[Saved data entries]
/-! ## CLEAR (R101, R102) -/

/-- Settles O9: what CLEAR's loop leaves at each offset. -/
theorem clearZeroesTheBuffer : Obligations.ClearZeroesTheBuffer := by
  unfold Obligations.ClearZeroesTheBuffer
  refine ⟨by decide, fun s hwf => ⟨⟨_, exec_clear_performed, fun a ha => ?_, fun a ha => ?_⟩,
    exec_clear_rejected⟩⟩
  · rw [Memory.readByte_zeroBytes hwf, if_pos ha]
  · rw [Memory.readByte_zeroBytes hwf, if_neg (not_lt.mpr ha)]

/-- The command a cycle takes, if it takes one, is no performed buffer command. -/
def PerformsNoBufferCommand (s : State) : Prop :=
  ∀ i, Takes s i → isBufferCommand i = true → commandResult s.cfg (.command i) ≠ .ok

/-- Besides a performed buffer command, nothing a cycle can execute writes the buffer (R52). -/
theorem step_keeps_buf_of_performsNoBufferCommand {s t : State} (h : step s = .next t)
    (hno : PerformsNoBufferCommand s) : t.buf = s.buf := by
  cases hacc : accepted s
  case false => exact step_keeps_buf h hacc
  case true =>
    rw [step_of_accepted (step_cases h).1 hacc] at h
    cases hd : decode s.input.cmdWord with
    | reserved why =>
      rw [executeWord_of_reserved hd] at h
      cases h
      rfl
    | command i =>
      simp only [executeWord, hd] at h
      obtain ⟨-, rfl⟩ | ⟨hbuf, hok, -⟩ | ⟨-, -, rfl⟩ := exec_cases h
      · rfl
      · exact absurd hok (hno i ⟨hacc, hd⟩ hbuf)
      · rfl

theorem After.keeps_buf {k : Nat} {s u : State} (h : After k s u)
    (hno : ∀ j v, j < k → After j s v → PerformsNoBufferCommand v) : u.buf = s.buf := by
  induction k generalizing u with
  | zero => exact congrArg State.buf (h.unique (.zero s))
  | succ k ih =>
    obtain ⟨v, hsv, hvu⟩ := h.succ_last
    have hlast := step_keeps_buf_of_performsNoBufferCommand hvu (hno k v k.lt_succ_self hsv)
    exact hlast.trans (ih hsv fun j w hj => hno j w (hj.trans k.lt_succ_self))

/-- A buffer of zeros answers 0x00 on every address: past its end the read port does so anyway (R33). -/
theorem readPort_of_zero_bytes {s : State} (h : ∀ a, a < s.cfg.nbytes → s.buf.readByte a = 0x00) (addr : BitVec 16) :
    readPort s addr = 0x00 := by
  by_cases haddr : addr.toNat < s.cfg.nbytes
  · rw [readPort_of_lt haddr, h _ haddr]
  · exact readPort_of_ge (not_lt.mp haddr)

Problem requirements:
Print each line above exactly as it stands.

Exercise result:
/-! ## CLEAR (R101, R102) -/

/-- Settles O9: what CLEAR's loop leaves at each offset. -/
theorem clearZeroesTheBuffer : Obligations.ClearZeroesTheBuffer := by
  unfold Obligations.ClearZeroesTheBuffer
  refine ⟨by decide, fun s hwf => ⟨⟨_, exec_clear_performed, fun a ha => ?_, fun a ha => ?_⟩,
    exec_clear_rejected⟩⟩
  · rw [Memory.readByte_zeroBytes hwf, if_pos ha]
  · rw [Memory.readByte_zeroBytes hwf, if_neg (not_lt.mpr ha)]

/-- The command a cycle takes, if it takes one, is no performed buffer command. -/
def PerformsNoBufferCommand (s : State) : Prop :=
  ∀ i, Takes s i → isBufferCommand i = true → commandResult s.cfg (.command i) ≠ .ok

/-- Besides a performed buffer command, nothing a cycle can execute writes the buffer (R52). -/
theorem step_keeps_buf_of_performsNoBufferCommand {s t : State} (h : step s = .next t)
    (hno : PerformsNoBufferCommand s) : t.buf = s.buf := by
  cases hacc : accepted s
  case false => exact step_keeps_buf h hacc
  case true =>
    rw [step_of_accepted (step_cases h).1 hacc] at h
    cases hd : decode s.input.cmdWord with
    | reserved why =>
      rw [executeWord_of_reserved hd] at h
      cases h
      rfl
    | command i =>
      simp only [executeWord, hd] at h
      obtain ⟨-, rfl⟩ | ⟨hbuf, hok, -⟩ | ⟨-, -, rfl⟩ := exec_cases h
      · rfl
      · exact absurd hok (hno i ⟨hacc, hd⟩ hbuf)
      · rfl

theorem After.keeps_buf {k : Nat} {s u : State} (h : After k s u)
    (hno : ∀ j v, j < k → After j s v → PerformsNoBufferCommand v) : u.buf = s.buf := by
  induction k generalizing u with
  | zero => exact congrArg State.buf (h.unique (.zero s))
  | succ k ih =>
    obtain ⟨v, hsv, hvu⟩ := h.succ_last
    have hlast := step_keeps_buf_of_performsNoBufferCommand hvu (hno k v k.lt_succ_self hsv)
    exact hlast.trans (ih hsv fun j w hj => hno j w (hj.trans k.lt_succ_self))

/-- A buffer of zeros answers 0x00 on every address: past its end the read port does so anyway (R33). -/
theorem readPort_of_zero_bytes {s : State} (h : ∀ a, a < s.cfg.nbytes → s.buf.readByte a = 0x00) (addr : BitVec 16) :
    readPort s addr = 0x00 := by
  by_cases haddr : addr.toNat < s.cfg.nbytes
  · rw [readPort_of_lt haddr, h _ haddr]
  · exact readPort_of_ge (not_lt.mp haddr)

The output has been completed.